» WHAT THIS TASK INVOLVES
Reproduce only the lines of the material below that start at the line containing "qpMin := if" and stop at the line containing "enable (R406). -/". Keep both end lines.

# # # #

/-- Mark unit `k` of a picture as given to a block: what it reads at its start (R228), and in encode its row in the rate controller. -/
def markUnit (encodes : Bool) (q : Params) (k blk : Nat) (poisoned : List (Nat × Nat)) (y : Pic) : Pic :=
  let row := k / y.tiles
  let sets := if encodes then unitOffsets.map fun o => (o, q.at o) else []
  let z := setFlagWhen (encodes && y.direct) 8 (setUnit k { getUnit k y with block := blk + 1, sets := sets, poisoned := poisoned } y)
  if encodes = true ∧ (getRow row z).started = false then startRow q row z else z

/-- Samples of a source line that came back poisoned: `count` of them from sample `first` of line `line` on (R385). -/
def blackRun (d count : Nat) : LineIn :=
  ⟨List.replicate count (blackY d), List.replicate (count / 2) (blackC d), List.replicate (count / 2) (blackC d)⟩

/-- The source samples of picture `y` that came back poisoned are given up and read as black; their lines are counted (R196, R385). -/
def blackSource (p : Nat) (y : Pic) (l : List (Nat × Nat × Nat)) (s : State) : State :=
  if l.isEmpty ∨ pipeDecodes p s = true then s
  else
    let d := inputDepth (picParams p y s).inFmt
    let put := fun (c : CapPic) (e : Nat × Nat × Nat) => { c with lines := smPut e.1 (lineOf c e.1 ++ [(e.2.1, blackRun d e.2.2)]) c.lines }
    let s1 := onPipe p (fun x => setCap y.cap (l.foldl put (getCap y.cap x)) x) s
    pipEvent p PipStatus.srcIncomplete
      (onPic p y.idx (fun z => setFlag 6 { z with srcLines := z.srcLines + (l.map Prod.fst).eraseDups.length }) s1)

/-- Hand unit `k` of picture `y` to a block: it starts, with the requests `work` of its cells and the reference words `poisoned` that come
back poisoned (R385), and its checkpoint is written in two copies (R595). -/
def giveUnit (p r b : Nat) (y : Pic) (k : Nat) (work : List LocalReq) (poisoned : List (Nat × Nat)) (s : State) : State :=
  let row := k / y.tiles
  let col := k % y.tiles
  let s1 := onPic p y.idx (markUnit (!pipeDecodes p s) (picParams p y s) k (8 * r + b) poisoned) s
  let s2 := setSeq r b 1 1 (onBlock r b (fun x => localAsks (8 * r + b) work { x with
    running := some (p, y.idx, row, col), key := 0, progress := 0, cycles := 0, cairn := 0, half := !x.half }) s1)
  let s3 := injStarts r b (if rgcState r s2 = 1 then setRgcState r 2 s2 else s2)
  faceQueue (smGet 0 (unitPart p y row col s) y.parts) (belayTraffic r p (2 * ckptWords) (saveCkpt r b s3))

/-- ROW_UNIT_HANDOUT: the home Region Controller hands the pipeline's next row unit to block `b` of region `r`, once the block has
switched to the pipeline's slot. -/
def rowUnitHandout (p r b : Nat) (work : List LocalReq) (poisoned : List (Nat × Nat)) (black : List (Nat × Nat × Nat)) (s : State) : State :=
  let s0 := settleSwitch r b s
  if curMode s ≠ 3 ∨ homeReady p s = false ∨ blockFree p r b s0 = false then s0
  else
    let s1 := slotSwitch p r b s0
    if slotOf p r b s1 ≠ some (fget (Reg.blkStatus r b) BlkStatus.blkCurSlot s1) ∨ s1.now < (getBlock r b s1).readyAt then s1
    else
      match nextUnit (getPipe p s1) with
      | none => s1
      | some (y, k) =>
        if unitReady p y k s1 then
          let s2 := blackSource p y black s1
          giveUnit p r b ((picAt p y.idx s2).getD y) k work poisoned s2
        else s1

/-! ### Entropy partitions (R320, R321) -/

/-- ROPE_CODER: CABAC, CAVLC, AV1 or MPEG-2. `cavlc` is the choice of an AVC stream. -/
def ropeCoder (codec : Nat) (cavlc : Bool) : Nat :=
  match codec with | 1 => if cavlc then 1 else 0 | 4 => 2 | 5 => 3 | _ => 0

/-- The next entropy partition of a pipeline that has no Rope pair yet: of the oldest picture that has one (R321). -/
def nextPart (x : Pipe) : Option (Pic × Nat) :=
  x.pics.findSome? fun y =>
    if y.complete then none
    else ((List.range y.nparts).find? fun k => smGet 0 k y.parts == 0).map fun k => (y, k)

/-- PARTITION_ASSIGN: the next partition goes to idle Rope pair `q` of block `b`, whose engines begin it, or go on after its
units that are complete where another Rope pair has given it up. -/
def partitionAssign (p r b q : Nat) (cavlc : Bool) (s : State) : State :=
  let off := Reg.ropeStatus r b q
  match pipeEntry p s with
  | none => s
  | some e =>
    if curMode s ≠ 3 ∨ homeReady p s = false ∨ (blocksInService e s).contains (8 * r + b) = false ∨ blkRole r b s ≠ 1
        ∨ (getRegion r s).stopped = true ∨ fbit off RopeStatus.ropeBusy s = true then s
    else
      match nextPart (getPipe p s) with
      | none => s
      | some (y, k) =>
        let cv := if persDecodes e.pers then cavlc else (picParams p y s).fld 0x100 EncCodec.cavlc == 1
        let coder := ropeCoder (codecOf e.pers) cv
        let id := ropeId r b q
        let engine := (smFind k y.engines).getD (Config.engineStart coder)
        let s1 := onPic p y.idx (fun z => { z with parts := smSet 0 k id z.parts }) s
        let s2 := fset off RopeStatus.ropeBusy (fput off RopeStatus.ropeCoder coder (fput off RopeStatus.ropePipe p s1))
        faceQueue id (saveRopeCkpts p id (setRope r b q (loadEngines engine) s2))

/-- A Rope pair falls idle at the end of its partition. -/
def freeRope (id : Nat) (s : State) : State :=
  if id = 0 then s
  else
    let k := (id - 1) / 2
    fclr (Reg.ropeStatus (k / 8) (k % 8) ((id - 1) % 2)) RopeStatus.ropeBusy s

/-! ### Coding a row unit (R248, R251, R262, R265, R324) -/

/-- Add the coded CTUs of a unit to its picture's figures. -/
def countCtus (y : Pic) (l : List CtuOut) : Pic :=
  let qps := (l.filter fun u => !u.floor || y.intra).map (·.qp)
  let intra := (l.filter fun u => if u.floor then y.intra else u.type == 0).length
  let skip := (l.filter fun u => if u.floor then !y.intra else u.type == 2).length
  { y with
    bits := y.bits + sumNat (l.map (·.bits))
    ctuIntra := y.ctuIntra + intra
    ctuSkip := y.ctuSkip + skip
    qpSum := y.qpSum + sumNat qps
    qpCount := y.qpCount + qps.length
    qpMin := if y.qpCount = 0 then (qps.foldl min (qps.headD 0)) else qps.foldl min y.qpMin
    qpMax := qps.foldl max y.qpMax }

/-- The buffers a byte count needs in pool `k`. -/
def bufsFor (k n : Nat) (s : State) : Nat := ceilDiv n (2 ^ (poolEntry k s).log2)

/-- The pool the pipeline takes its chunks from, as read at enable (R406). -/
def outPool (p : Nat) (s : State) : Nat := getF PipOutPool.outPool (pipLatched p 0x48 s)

# # # #

» ANSWER BOX
    qpMin := if y.qpCount = 0 then (qps.foldl min (qps.headD 0)) else qps.foldl min y.qpMin
    qpMax := qps.foldl max y.qpMax }

/-- The buffers a byte count needs in pool `k`. -/
def bufsFor (k n : Nat) (s : State) : Nat := ceilDiv n (2 ^ (poolEntry k s).log2)

/-- The pool the pipeline takes its chunks from, as read at enable (R406). -/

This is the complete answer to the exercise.